*Assignment*.
Would you output the entries below only from the line containing "(h : s.coreAt" through the line containing "theorem exec_coreStore (hfunc", exactly as they stand and with both ends included?

*Data provided*.
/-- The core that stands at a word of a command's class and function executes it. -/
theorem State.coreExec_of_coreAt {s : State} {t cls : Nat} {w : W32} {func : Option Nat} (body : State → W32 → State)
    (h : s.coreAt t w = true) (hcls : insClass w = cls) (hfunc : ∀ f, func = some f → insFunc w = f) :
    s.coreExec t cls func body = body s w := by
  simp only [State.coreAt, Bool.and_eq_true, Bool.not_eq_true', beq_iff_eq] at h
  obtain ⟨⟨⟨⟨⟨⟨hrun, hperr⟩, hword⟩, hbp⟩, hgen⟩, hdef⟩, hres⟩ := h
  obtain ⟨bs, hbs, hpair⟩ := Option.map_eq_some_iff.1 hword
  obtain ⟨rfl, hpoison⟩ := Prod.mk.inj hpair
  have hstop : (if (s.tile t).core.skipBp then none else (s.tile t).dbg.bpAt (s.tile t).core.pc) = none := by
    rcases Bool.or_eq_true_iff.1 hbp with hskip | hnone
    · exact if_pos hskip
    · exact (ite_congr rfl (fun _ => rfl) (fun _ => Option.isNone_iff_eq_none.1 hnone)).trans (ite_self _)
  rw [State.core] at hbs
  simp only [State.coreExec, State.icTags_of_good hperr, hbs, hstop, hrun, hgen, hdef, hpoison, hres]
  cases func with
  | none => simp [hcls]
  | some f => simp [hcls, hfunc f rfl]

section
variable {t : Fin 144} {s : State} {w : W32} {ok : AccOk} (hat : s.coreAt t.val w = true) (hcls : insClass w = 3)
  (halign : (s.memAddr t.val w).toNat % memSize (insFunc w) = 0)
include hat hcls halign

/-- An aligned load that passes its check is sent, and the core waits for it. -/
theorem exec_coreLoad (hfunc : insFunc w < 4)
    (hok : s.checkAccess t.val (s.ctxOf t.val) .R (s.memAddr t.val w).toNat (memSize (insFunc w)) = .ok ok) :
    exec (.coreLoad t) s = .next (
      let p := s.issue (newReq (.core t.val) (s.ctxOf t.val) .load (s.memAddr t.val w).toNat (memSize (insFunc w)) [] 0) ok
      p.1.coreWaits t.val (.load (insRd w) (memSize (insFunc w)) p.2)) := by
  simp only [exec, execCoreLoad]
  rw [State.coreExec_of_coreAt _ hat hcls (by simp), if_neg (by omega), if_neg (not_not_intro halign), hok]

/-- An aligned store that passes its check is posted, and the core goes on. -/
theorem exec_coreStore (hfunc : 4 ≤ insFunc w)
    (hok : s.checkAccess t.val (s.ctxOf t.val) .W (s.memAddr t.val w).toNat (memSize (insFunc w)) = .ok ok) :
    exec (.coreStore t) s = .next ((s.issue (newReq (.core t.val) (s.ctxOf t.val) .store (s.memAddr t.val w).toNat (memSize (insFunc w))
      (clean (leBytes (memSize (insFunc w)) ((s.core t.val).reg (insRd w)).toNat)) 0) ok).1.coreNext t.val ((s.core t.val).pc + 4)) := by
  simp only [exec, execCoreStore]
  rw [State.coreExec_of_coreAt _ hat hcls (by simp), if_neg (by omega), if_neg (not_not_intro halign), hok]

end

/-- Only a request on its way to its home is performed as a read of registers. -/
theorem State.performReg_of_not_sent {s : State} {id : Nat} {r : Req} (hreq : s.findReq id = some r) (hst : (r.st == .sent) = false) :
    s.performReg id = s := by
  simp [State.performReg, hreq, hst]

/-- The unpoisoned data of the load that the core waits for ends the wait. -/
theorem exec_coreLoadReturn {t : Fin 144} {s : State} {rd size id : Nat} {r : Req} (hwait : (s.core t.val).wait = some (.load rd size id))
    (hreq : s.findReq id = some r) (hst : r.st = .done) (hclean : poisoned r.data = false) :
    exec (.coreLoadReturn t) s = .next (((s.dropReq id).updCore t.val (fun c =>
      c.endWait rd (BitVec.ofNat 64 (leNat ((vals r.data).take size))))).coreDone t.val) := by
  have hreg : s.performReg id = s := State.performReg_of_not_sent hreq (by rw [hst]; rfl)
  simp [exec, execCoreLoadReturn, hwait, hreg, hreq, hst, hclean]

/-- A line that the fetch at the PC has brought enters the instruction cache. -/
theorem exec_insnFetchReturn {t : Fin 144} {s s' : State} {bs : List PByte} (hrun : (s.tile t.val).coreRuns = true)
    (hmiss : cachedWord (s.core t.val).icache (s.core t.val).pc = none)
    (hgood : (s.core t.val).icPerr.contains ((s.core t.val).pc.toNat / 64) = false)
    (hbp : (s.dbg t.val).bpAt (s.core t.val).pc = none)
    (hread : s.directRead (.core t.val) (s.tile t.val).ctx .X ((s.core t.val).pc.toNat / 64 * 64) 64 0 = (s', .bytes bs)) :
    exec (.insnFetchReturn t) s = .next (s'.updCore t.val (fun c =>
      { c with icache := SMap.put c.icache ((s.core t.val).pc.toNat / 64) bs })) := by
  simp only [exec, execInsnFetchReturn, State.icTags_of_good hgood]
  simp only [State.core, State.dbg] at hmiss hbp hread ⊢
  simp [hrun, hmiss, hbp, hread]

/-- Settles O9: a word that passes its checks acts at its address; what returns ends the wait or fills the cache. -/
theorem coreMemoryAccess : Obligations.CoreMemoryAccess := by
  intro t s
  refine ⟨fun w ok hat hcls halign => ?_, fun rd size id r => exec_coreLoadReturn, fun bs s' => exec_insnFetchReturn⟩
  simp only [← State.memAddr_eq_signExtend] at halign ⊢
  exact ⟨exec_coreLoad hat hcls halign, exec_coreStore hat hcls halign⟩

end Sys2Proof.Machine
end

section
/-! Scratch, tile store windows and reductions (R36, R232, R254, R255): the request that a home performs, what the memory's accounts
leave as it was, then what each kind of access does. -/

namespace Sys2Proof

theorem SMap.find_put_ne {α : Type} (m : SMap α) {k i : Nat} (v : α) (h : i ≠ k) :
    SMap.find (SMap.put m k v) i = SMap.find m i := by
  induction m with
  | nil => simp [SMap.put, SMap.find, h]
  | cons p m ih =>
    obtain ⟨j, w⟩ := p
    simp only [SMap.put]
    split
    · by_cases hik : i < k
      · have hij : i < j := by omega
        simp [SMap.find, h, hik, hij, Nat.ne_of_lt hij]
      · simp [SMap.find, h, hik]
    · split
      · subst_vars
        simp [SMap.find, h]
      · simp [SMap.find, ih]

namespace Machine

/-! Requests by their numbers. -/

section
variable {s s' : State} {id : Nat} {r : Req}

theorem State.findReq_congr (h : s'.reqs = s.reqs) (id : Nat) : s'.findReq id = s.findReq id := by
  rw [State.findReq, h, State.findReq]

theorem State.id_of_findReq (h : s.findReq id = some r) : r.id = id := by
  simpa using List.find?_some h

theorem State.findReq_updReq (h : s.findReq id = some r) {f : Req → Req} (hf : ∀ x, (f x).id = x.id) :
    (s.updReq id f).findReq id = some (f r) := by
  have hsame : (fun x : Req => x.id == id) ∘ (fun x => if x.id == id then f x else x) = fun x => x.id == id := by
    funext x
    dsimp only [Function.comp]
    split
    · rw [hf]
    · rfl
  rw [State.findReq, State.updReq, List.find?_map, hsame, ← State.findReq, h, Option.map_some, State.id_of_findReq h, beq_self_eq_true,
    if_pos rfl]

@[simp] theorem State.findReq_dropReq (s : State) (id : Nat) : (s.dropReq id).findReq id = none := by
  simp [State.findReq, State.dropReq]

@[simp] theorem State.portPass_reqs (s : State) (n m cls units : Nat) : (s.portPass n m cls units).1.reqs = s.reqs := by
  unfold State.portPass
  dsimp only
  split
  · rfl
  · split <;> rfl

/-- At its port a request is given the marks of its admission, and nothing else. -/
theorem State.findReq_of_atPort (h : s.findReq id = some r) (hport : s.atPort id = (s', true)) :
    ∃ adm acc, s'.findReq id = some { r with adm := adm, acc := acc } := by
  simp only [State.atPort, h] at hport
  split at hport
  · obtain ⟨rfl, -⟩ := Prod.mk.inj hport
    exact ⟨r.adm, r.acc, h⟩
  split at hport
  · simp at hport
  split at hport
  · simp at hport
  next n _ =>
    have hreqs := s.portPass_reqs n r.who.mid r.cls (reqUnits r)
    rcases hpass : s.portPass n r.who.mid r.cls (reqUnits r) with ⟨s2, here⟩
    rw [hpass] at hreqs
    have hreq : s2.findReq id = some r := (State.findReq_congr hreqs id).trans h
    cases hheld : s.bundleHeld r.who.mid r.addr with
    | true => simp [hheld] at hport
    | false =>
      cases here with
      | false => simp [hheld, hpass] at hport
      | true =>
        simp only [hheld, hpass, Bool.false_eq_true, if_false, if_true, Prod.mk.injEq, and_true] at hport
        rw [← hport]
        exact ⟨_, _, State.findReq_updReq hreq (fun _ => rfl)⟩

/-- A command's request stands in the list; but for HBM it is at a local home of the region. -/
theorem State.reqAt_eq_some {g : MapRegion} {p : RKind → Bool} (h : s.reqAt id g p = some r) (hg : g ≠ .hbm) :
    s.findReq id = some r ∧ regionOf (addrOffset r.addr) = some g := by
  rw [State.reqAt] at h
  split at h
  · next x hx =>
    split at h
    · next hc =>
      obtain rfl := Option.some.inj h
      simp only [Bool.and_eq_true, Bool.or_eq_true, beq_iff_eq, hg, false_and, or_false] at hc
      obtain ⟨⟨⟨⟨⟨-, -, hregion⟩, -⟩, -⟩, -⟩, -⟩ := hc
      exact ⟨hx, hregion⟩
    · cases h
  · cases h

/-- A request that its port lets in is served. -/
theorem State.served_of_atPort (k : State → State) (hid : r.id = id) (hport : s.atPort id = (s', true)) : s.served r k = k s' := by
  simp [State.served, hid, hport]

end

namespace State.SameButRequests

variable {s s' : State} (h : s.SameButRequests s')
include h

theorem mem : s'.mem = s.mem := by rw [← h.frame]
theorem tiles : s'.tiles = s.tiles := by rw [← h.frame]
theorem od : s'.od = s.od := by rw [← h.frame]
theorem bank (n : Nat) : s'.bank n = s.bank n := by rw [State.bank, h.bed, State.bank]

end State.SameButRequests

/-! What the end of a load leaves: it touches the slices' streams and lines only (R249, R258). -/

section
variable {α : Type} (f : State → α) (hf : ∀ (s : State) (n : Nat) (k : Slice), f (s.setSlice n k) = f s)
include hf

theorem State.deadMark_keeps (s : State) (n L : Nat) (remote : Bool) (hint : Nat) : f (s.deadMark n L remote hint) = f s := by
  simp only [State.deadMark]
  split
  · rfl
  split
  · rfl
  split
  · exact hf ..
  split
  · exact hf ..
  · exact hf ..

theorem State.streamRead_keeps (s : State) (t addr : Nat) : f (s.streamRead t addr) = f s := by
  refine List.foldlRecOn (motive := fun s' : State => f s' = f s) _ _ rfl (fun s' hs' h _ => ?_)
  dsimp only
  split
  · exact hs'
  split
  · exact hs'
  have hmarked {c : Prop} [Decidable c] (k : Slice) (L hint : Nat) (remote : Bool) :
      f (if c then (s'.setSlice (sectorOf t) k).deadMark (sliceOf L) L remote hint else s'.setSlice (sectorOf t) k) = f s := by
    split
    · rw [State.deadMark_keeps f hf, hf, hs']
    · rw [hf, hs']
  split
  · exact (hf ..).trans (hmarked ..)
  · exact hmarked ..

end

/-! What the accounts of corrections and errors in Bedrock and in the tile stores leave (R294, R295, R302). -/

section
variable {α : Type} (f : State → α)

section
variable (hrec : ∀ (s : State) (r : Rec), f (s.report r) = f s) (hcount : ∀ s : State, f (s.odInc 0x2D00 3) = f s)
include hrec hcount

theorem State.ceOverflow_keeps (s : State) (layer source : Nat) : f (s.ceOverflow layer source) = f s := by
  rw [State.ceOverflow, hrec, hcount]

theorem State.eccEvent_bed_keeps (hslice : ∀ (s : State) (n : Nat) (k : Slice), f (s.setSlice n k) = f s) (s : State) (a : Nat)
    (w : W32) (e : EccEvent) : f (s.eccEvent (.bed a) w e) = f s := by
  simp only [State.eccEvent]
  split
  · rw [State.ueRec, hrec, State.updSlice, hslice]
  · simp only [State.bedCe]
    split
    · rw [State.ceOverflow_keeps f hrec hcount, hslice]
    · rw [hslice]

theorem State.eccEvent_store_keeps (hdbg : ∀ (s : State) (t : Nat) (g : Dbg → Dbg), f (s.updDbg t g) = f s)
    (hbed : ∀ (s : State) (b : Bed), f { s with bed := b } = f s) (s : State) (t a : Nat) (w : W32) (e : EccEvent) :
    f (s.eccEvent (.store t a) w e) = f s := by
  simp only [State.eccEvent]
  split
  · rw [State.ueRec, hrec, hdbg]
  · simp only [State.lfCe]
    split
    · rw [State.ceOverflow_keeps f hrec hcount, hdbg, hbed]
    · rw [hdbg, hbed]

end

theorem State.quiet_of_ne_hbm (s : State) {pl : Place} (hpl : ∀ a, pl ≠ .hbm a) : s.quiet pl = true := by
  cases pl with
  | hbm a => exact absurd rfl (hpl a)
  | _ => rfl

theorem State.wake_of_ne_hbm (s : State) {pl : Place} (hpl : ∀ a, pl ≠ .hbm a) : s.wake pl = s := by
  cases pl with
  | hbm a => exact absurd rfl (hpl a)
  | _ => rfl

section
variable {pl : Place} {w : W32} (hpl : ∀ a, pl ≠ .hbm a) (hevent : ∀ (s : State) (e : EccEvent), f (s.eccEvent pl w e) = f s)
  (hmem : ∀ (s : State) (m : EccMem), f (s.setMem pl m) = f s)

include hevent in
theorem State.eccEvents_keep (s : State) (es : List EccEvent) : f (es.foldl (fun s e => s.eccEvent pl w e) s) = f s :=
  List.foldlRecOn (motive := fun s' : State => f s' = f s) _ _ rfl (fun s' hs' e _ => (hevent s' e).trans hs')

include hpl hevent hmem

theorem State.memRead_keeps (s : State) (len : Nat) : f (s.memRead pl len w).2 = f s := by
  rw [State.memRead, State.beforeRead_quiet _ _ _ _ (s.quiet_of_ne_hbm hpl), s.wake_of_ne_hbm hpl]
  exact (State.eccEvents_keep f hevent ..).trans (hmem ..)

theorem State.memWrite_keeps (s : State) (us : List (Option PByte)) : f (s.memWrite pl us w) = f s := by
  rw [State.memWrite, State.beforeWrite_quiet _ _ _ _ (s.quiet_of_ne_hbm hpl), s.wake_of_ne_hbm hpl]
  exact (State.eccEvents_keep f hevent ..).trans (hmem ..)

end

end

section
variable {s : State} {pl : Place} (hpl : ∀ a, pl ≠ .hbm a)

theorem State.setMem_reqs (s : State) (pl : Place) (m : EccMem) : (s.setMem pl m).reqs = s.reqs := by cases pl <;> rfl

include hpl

* * *

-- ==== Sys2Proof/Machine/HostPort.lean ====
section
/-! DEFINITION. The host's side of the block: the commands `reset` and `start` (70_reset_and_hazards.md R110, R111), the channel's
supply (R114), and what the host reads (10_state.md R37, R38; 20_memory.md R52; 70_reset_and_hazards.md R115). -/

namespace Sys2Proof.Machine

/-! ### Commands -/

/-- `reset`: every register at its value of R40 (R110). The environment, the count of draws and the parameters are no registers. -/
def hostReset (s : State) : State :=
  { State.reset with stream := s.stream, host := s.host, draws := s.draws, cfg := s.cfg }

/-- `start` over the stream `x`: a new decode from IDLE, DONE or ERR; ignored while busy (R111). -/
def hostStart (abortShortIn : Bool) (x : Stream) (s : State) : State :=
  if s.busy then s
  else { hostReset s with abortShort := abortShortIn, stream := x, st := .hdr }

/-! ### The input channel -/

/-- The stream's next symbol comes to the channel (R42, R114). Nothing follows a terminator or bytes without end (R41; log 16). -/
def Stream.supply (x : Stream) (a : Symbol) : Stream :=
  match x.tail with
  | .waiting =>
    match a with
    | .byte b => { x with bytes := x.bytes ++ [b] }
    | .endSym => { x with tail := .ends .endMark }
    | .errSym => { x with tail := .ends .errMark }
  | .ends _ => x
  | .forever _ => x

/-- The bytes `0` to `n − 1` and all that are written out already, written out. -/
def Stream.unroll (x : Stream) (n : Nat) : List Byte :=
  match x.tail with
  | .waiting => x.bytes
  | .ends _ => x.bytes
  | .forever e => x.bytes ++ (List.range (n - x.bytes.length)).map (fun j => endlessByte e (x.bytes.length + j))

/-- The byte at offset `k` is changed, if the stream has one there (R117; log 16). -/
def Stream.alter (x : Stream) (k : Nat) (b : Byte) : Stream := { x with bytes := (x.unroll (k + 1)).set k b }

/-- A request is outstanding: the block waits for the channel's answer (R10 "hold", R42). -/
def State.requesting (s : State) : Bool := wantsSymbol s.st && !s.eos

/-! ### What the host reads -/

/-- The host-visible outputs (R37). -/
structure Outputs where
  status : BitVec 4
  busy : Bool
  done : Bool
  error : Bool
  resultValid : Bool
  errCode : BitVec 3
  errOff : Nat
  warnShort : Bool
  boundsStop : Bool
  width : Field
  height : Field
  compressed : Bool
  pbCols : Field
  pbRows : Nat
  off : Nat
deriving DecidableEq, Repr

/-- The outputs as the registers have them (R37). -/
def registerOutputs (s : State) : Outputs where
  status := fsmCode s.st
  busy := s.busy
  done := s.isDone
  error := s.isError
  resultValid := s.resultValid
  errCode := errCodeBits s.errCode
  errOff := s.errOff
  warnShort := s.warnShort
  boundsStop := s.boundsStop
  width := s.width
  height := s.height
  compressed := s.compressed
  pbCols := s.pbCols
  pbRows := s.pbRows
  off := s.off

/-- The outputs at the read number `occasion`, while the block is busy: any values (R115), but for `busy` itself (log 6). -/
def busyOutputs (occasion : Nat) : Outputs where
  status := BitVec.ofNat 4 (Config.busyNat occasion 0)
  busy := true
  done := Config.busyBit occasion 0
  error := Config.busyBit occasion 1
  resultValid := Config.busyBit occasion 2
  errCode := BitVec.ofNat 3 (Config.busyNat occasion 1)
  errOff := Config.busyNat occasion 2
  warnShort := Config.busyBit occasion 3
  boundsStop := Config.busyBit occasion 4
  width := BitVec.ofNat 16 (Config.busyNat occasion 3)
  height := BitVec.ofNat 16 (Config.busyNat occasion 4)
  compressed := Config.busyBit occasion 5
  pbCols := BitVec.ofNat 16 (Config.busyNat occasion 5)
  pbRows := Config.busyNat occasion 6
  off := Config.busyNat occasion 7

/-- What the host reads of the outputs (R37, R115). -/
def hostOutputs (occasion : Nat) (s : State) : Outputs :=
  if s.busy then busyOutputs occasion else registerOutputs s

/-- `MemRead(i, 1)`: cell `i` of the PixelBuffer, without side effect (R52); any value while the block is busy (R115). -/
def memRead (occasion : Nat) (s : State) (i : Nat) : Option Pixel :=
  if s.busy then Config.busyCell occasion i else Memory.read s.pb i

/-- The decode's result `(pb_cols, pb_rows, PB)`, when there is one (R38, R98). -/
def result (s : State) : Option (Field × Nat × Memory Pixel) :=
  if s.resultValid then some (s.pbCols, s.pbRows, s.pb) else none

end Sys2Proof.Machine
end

--

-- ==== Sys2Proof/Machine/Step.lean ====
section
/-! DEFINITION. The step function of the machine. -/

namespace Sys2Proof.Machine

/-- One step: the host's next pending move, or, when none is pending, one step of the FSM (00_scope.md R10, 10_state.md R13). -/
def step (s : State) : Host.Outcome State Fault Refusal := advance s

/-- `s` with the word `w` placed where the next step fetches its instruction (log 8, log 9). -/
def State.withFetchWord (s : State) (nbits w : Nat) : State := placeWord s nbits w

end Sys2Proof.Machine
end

*Answer to the exercise*.
    (h : s.coreAt t w = true) (hcls : insClass w = cls) (hfunc : ∀ f, func = some f → insFunc w = f) :
    s.coreExec t cls func body = body s w := by
  simp only [State.coreAt, Bool.and_eq_true, Bool.not_eq_true', beq_iff_eq] at h
  obtain ⟨⟨⟨⟨⟨⟨hrun, hperr⟩, hword⟩, hbp⟩, hgen⟩, hdef⟩, hres⟩ := h
  obtain ⟨bs, hbs, hpair⟩ := Option.map_eq_some_iff.1 hword
  obtain ⟨rfl, hpoison⟩ := Prod.mk.inj hpair
  have hstop : (if (s.tile t).core.skipBp then none else (s.tile t).dbg.bpAt (s.tile t).core.pc) = none := by
    rcases Bool.or_eq_true_iff.1 hbp with hskip | hnone
    · exact if_pos hskip
    · exact (ite_congr rfl (fun _ => rfl) (fun _ => Option.isNone_iff_eq_none.1 hnone)).trans (ite_self _)
  rw [State.core] at hbs
  simp only [State.coreExec, State.icTags_of_good hperr, hbs, hstop, hrun, hgen, hdef, hpoison, hres]
  cases func with
  | none => simp [hcls]
  | some f => simp [hcls, hfunc f rfl]

section
variable {t : Fin 144} {s : State} {w : W32} {ok : AccOk} (hat : s.coreAt t.val w = true) (hcls : insClass w = 3)
  (halign : (s.memAddr t.val w).toNat % memSize (insFunc w) = 0)
include hat hcls halign

/-- An aligned load that passes its check is sent, and the core waits for it. -/
theorem exec_coreLoad (hfunc : insFunc w < 4)
    (hok : s.checkAccess t.val (s.ctxOf t.val) .R (s.memAddr t.val w).toNat (memSize (insFunc w)) = .ok ok) :
    exec (.coreLoad t) s = .next (
      let p := s.issue (newReq (.core t.val) (s.ctxOf t.val) .load (s.memAddr t.val w).toNat (memSize (insFunc w)) [] 0) ok
      p.1.coreWaits t.val (.load (insRd w) (memSize (insFunc w)) p.2)) := by
  simp only [exec, execCoreLoad]
  rw [State.coreExec_of_coreAt _ hat hcls (by simp), if_neg (by omega), if_neg (not_not_intro halign), hok]

/-- An aligned store that passes its check is posted, and the core goes on. -/
theorem exec_coreStore (hfunc : 4 ≤ insFunc w)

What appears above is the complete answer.